Technology Description:

Invizyne Technologies proposes an electrically powered cell-free enzymatic approach for upgrading ethanol into more useful chemicals. Because carbon for 99% of organic chemicals is petroleum-derived, replacing petroleum carbon with carbon captured from the atmosphere could greatly mitigate carbon emissions. Atmospheric CO2 represents a potentially limitless source of inexpensive carbon, but there are significant challenges to converting captured CO2 into useful chemicals and fuels. While recent technologies can capture CO2 by converting it into simple chemicals such as formate or ethanol, these molecules have limited applications. INvizyne Technologies’ approach would enable efficient, economical, bio-based, and carbon negative chemical production from CO2 neutral/negative ethanol and formate. Successful completion of the project will demonstrate that cell-free biocatalysis (using enzymes to catalyze multi-step chemical reactions in vitro) can complement cell-based metabolic engineering. The project will help diversify existing ethanol markets and seed a carbon-negative chemical industry.

Potential Impact:

The application of biology to sustainable uses of waste carbon resources for the generation of energy, intermediates, and final products---i.e., supplanting the “bioeconomy”—provides economic, environmental, social, and national security benefits and offers a promising means of carbon management.

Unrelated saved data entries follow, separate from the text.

/-! ## Commands (L2.2 to L2.4) -/

theorem test_crcInit_receiving :
    host 0x10000000 { receiving with crcAcc := 0x1234 } = some (saying .ok 0 { receiving with crcAcc := 0xFFFF }) := by
  decide
theorem test_crcFold : host 0x20000011 State.reset = some (saying .ok 0 { State.reset with crcAcc := 0x4C7F }) := by
  decide
theorem test_crcFold_sending :
    host 0x200000FF sending = some (saying .ok 0 { sending with crcAcc := 0x00FF }) := by decide
/-- The range wraps past 0xFF. -/
theorem test_crcFoldr_wraps :
    (host 0x3006FE00 { State.reset with
      buf := [(0, 0x00), (1, 0x6B), (2, 0x00), (3, 0x01), (0xFE, 0x11), (0xFF, 0x03)] }).map State.crcAcc =
      some 0x46F7 := by decide
theorem test_crcFoldr_busy :
    host 0x30061000 { waiting with crcAcc := 0x1234 } = some (saying .busy 0 { waiting with crcAcc := 0x1234 }) := by
  decide
theorem test_crcRead_zero :
    host 0x40000000 { sending with crcAcc := 0x0000 } = some (saying .ok 0x00010000 { sending with crcAcc := 0x0000 }) := by
  decide
theorem test_crcRead_nonzero :
    host 0x40000000 { State.reset with crcAcc := 0x46F7 } =
      some (saying .ok 0x000046F7 { State.reset with crcAcc := 0x46F7 }) := by decide
theorem test_bufWr_replaces :
    host 0x5000402C { State.reset with buf := [(0x40, 0x2B)] } =
      some (saying .ok 0 { State.reset with buf := [(0x40, 0x2C)] }) := by decide
theorem test_bufWr_busy : host 0x5000206B sending = some (saying .busy 0 sending) := by decide
theorem test_bufRd :
    host 0x60004000 { State.reset with buf := [(0x40, 0x2B)] } =
      some (saying .ok 0x0000002B { State.reset with buf := [(0x40, 0x2B)] }) := by decide
theorem test_bufRd_busy : host 0x60004000 receiving = some (saying .busy 0 receiving) := by decide
theorem test_frmAddr :
    host 0x70001103 State.reset = some (saying .ok 0 { State.reset with slave := 0x11, func := 0x03 }) := by decide
theorem test_frmTmo :
    host 0x8000FFFF State.reset = some (saying .ok 0 { State.reset with timeout := 0xFFFF }) := by decide
theorem test_frmTmo_busy : host 0x800003E8 waiting = some (saying .busy 0 waiting) := by decide
theorem test_frmReq :
    host 0x900000FF State.reset = some (saying .ok 0 { State.reset with reqBase := 0x00, reqLen := 255 }) := by decide
theorem test_frmRsp :
    host 0xA0004003 State.reset = some (saying .ok 0 { State.reset with rspBase := 0x40, rspLen := 3 }) := by decide
/-- FRM.GO clears the last outcome. -/
theorem test_frmGo_clears :
    host 0xB0000000 { State.reset with resKind := .transport, resCode := 0x0400, xerr := 0xBEEF } =
      some (saying .ok 0 { State.reset with fsm := .sending }) := by decide
/-- ILLEGAL is checked before BUSY. -/
theorem test_frmGo_illegal_first : host 0xB0000001 sending = some (saying .illegal 0 sending) := by decide
theorem test_frmStat_running : (host 0xC0000000 sending).bind State.response = some ⟨.ok, 0x20000000⟩ ∧
    (host 0xC0000000 waiting).bind State.response = some ⟨.ok, 0x40000000⟩ ∧
    (host 0xC0000000 receiving).bind State.response = some ⟨.ok, 0x60000000⟩ := by decide
theorem test_frmStat_ok :
    (host 0xC0000000 { State.reset with resKind := .ok, resLen := 252 }).bind State.response =
      some ⟨.ok, 0x02FC0000⟩ := by decide
theorem test_frmXerr :
    (host 0xD0000000 { State.reset with resKind := .transport, resCode := 0x0400, xerr := 0xBEEF }).bind
      State.response = some ⟨.ok, 0x0000BEEF⟩ := by decide

/-! ## ENGINE steps (L1.2, L1.4, L1.8, L2.6.4, L2.7) -/

/-- The first byte of the L1.2 request, from a configured block that has accepted FRM.GO. -/
theorem test_engine_sends_slave :
    (engineStep { configured with fsm := .sending, portWrites := [.ok] }).portLog = [.write 0x11 .ok] := by decide
/-- The CRC low byte F7 of the L1.2 request, then 46 with reception to follow. -/
theorem test_engine_sends_crc :
    (engineStep { configured with fsm := .sending, k := 6, frCrc := 0x46F7, portWrites := [.ok] }).portLog =
      [.write 0xF7 .ok] ∧
    (engineStep { configured with fsm := .sending, k := 7, frCrc := 0x46F7, portWrites := [.ok] }).fsm =
      .waitFirst := by decide
/-- L2.6.4: a transport error on the CRC high byte. -/
theorem test_engine_write_error :
    (engineStep { configured with fsm := .sending, k := 7, frCrc := 0x46F7, portWrites := [.xerr 0x0001] }).xerr =
      0x0001 := by decide
/-- L1.4: byte 1 is the exception marker, byte 2 the code; nothing is stored. -/
theorem test_engine_exception_code :
    (engineStep { configured with
      fsm := .receiving, i := 1, portReads := [.byte 0x83] }).exc = true ∧
    (engineStep { configured with
      fsm := .receiving, i := 2, exc := true, portReads := [.byte 0x02] }).excCode = 0x02 ∧
    (engineStep { configured with
      fsm := .receiving, i := 2, exc := true, portReads := [.byte 0x02] }).buf = configured.buf := by decide
/-- L1.8: index 5 is not stored, index 7 sets BAD, with RSP_LEN 3. -/
theorem test_engine_overrun :
    (engineStep { configured with fsm := .receiving, i := 5, portReads := [.byte 0x00] }).buf = configured.buf ∧
    (engineStep { configured with fsm := .receiving, i := 6, portReads := [.byte 0xF9] }).bad = false ∧
    (engineStep { configured with fsm := .receiving, i := 7, portReads := [.byte 0xD2] }).bad = true := by decide
/-- L2.7.2 and L2.7.3: a frame of 4 bytes with MIN_FRAME 4 and 5. -/
theorem test_engine_min_frame :
    (engineStep { configured with fsm := .receiving, i := 4, frCrc := 0, portReads := [.noByte] }).resKind = .ok ∧
    (engineStep { configured with
      fsm := .receiving, i := 4, frCrc := 0, portReads := [.noByte]
      params := { idleMs := 2, minFrame := .five } }).resKind = .badFrame := by decide
/-- L2.7.14: test 4 comes before test 5. -/
theorem test_engine_exception_before_bad :
    (engineStep { configured with
      fsm := .receiving, i := 5, frCrc := 0, exc := true, bad := true, portReads := [.noByte] }).resKind =
      .exception := by decide
/-- A port that has not answered leaves the ENGINE waiting (60_exceptions.md R133). -/
theorem test_engine_waits : engineStep configured = configured ∧ engineStep waiting = waiting := by decide
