def rowsHead : List RegRow := [
  ⟨.HEAD_STAT, 0x100000, [(0x10000, 4)], .firmware,
    [[⟨31, 24, .ro, false, 0⟩, ⟨23, 22, .ro, false, 0⟩, ⟨21, 17, .ro, false, 0⟩, ⟨16, 16, .ro, false, 0⟩, ⟨15, 15, .ro, false, 0⟩, ⟨14, 14, .ro, false, 0⟩, ⟨13, 13, .lv, false, 0⟩, ⟨12, 12, .ro, false, 0⟩, ⟨11, 11, .ro, false, 0⟩, ⟨10, 10, .lv, false, 0⟩, ⟨9, 8, .rv, false, 0⟩, ⟨7, 4, .ro, false, 0⟩, ⟨3, 3, .rv, false, 0⟩, ⟨2, 0, .ro, false, 0⟩]]⟩,
  ⟨.HEAD_LANES, 0x100004, [(0x10000, 4)], .firmware,
    [[⟨31, 13, .rv, false, 0⟩, ⟨12, 8, .ro, false, 0⟩, ⟨7, 4, .rv, false, 0⟩, ⟨3, 0, .ro, false, 0⟩]]⟩,
  ⟨.HEAD_ATTACH, 0x100010, [(0x10000, 4)], .head,
    [[⟨31, 11, .rv, false, 0⟩, ⟨10, 8, .ro, false, 0⟩, ⟨7, 2, .rv, false, 0⟩, ⟨1, 1, .rw, false, 0⟩, ⟨0, 0, .rw, false, 0⟩]]⟩,
  ⟨.HEAD_HB_CFG, 0x100014, [(0x10000, 4)], .head,
    [[⟨31, 16, .rv, false, 0⟩, ⟨15, 0, .rw, false, 0⟩]]⟩,
  ⟨.HEAD_HB_KICK, 0x100018, [(0x10000, 4)], .head,
    [[⟨31, 0, .rw, false, 0⟩]]⟩,
  ⟨.HEAD_REQ_CFG, 0x100020, [(0x10000, 4)], .head,
    [[⟨31, 24, .rw, false, 0x32⟩, ⟨23, 13, .rv, false, 0⟩, ⟨12, 0, .ws, false, 0⟩]]⟩,
  ⟨.HEAD_REQ_STAT, 0x100024, [(0x10000, 4)], .firmware,
    [[⟨31, 29, .rv, false, 0⟩, ⟨28, 16, .ro, false, 0⟩, ⟨15, 13, .rv, false, 0⟩, ⟨12, 0, .ro, false, 0⟩]]⟩,
  ⟨.HEAD_IRQ_CFG, 0x100030, [(0x10000, 4)], .head,
    [[⟨31, 25, .rv, false, 0⟩, ⟨24, 16, .rw, false, 1⟩, ⟨15, 9, .rv, false, 0⟩, ⟨8, 0, .rw, false, 0⟩]]⟩,
  ⟨.HEAD_IRQ_SUM_MASK, 0x100034, [(0x10000, 4)], .head,
    [[⟨31, 0, .rw, false, 0x700000⟩]]⟩,
  ⟨.HEAD_IRQ_REARM, 0x100038, [(0x10000, 4)], .head,
    [[⟨31, 1, .rv, false, 0⟩, ⟨0, 0, .rw, false, 0⟩]]⟩,
  ⟨.HEAD_ATC_STAT, 0x100040, [(0x10000, 4)], .firmware,
    [[⟨31, 28, .rv, false, 0⟩, ⟨27, 16, .ro, false, 0⟩, ⟨15, 0, .ro, false, 0⟩]]⟩,
  ⟨.HEAD_ATC_CTL, 0x100044, [(0x10000, 4)], .head,
    [[⟨31, 1, .rv, false, 0⟩, ⟨0, 0, .rw, false, 0⟩]]⟩,
  ⟨.HEAD_MEM_REJ, 0x100050, [(0x10000, 4)], .firmware,
    [[⟨31, 0, .ro, false, 0⟩]]⟩,
  ⟨.HEAD_EVENT, 0x100060, [(0x10000, 4)], .head,
    [[⟨31, 24, .sq, false, 0⟩, ⟨23, 8, .rv, false, 0⟩, ⟨7, 7, .sq, false, 0⟩, ⟨6, 6, .sq, false, 0⟩, ⟨5, 5, .sq, false, 0⟩, ⟨4, 4, .sq, false, 0⟩, ⟨3, 3, .sq, false, 0⟩, ⟨2, 2, .sq, false, 0⟩, ⟨1, 1, .sq, false, 0⟩, ⟨0, 0, .sq, false, 0⟩]]⟩,
  ⟨.HEAD_EVENT_MASK, 0x100064, [(0x10000, 4)], .head,
    [[⟨31, 8, .rv, false, 0⟩, ⟨7, 0, .rw, false, 0xff⟩]]⟩,
  ⟨.HEAD_MBX_CTL, 0x100100, [(0x10000, 4)], .head,
    [[⟨31, 3, .rv, false, 0⟩, ⟨2, 2, .rw, false, 0⟩, ⟨1, 1, .rw, false, 0⟩, ⟨0, 0, .rw, false, 0⟩]]⟩,
  ⟨.HEAD_MBX_STAT, 0x100104, [(0x10000, 4)], .firmware,
    [[⟨31, 16, .rv, false, 0⟩, ⟨15, 8, .ro, false, 0⟩, ⟨7, 2, .rv, false, 0⟩, ⟨1, 0, .lv, false, 0⟩]]⟩,
  ⟨.HEAD_MBX_REQ, 0x100200, [(0x10000, 4), (0x4, 64)], .head,
    [[⟨31, 0, .rw, false, 0⟩]]⟩,
  ⟨.HEAD_MBX_RSP, 0x100300, [(0x10000, 4), (0x4, 64)], .firmware,
    [[⟨31, 0, .ro, false, 0⟩]]⟩]

def rowsBnd : List RegRow := [
  ⟨.BND_CFG, 0x140000, [(0x400, 16)], .firmware,
    [[⟨31, 23, .rv, false, 0⟩, ⟨22, 16, .ro, false, 0⟩, ⟨15, 14, .rv, false, 0⟩, ⟨13, 12, .ro, false, 0⟩, ⟨11, 8, .ro, false, 0⟩, ⟨7, 1, .rv, false, 0⟩, ⟨0, 0, .ro, false, 0⟩]]⟩,
  ⟨.BND_MEMBERS_LO, 0x140004, [(0x400, 16)], .firmware,
    [[⟨7, 7, .ro, false, 0⟩, ⟨6, 6, .rv, false, 0⟩, ⟨5, 0, .ro, false, 0⟩, ⟨15, 15, .ro, false, 0⟩, ⟨14, 14, .rv, false, 0⟩, ⟨13, 8, .ro, false, 0⟩, ⟨23, 23, .ro, false, 0⟩, ⟨22, 22, .rv, false, 0⟩, ⟨21, 16, .ro, false, 0⟩, ⟨31, 31, .ro, false, 0⟩, ⟨30, 30, .rv, false, 0⟩, ⟨29, 24, .ro, false, 0⟩]]⟩,
  ⟨.BND_MEMBERS_HI, 0x140008, [(0x400, 16)], .firmware,
    [[⟨7, 7, .ro, false, 0⟩, ⟨6, 6, .rv, false, 0⟩, ⟨5, 0, .ro, false, 0⟩, ⟨15, 15, .ro, false, 0⟩, ⟨14, 14, .rv, false, 0⟩, ⟨13, 8, .ro, false, 0⟩, ⟨23, 23, .ro, false, 0⟩, ⟨22, 22, .rv, false, 0⟩, ⟨21, 16, .ro, false, 0⟩, ⟨31, 31, .ro, false, 0⟩, ⟨30, 30, .rv, false, 0⟩, ⟨29, 24, .ro, false, 0⟩]]⟩,
  ⟨.BND_STAT, 0x14000c, [(0x400, 16)], .firmware,
    [[⟨31, 24, .lv, false, 0⟩, ⟨23, 16, .lv, false, 0⟩, ⟨15, 12, .rv, false, 0⟩, ⟨11, 8, .ro, false, 0⟩, ⟨7, 3, .rv, false, 0⟩, ⟨2, 0, .lv, false, 1⟩]]⟩,
  ⟨.BND_CTL, 0x140010, [(0x400, 16)], .steward,
    [[⟨31, 2, .rv, false, 0⟩, ⟨1, 1, .rw, false, 0⟩, ⟨0, 0, .rw, false, 0⟩]]⟩,
  ⟨.BND_EVENT, 0x140020, [(0x400, 16)], .steward,
    [[⟨31, 24, .sq, false, 0⟩, ⟨23, 6, .rv, false, 0⟩, ⟨5, 5, .sq, false, 0⟩, ⟨4, 4, .sq, false, 0⟩, ⟨3, 3, .sq, false, 0⟩, ⟨2, 2, .sq, false, 0⟩, ⟨1, 1, .sq, false, 0⟩, ⟨0, 0, .sq, false, 0⟩]]⟩,
  ⟨.BND_EVENT_MASK, 0x140024, [(0x400, 16)], .steward,
    [[⟨31, 6, .rv, false, 0⟩, ⟨5, 0, .rw, false, 0x3f⟩]]⟩,
  ⟨.BND_PAIR_CFG, 0x140100, [(0x400, 16), (0x8, 56)], .steward,
    [[⟨31, 25, .rv, false, 0⟩, ⟨24, 24, .ws, false, 1⟩, ⟨23, 18, .rv, false, 0⟩, ⟨17, 16, .ro, false, 0⟩, ⟨15, 11, .rv, false, 0⟩, ⟨10, 8, .ro, false, 0⟩, ⟨7, 3, .rv, false, 0⟩, ⟨2, 0, .ro, false, 0⟩]]⟩,
  ⟨.BND_PAIR_STAT, 0x140104, [(0x400, 16), (0x8, 56)], .firmware,
    [[⟨31, 16, .ro, false, 0⟩, ⟨15, 8, .ro, false, 0⟩, ⟨7, 4, .rv, false, 0⟩, ⟨3, 3, .ro, false, 0⟩, ⟨2, 0, .ro, false, 1⟩]]⟩]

If successful, the new technologies are expected to catalyze new conversion platforms for biofuels and other high-volume bioproducts that are capable of promoting U.S. energy security by increasing recoverable product from the same mass of feedstock through the avoidance of wasting carbon in the form of CO2.


This program funds cutting-edge technologies to de-risk the engineering of carbon optimized bioconversion pathways capable of generating valuable bioproducts such as sustainable aviation fuel without emission of CO2 as a waste product.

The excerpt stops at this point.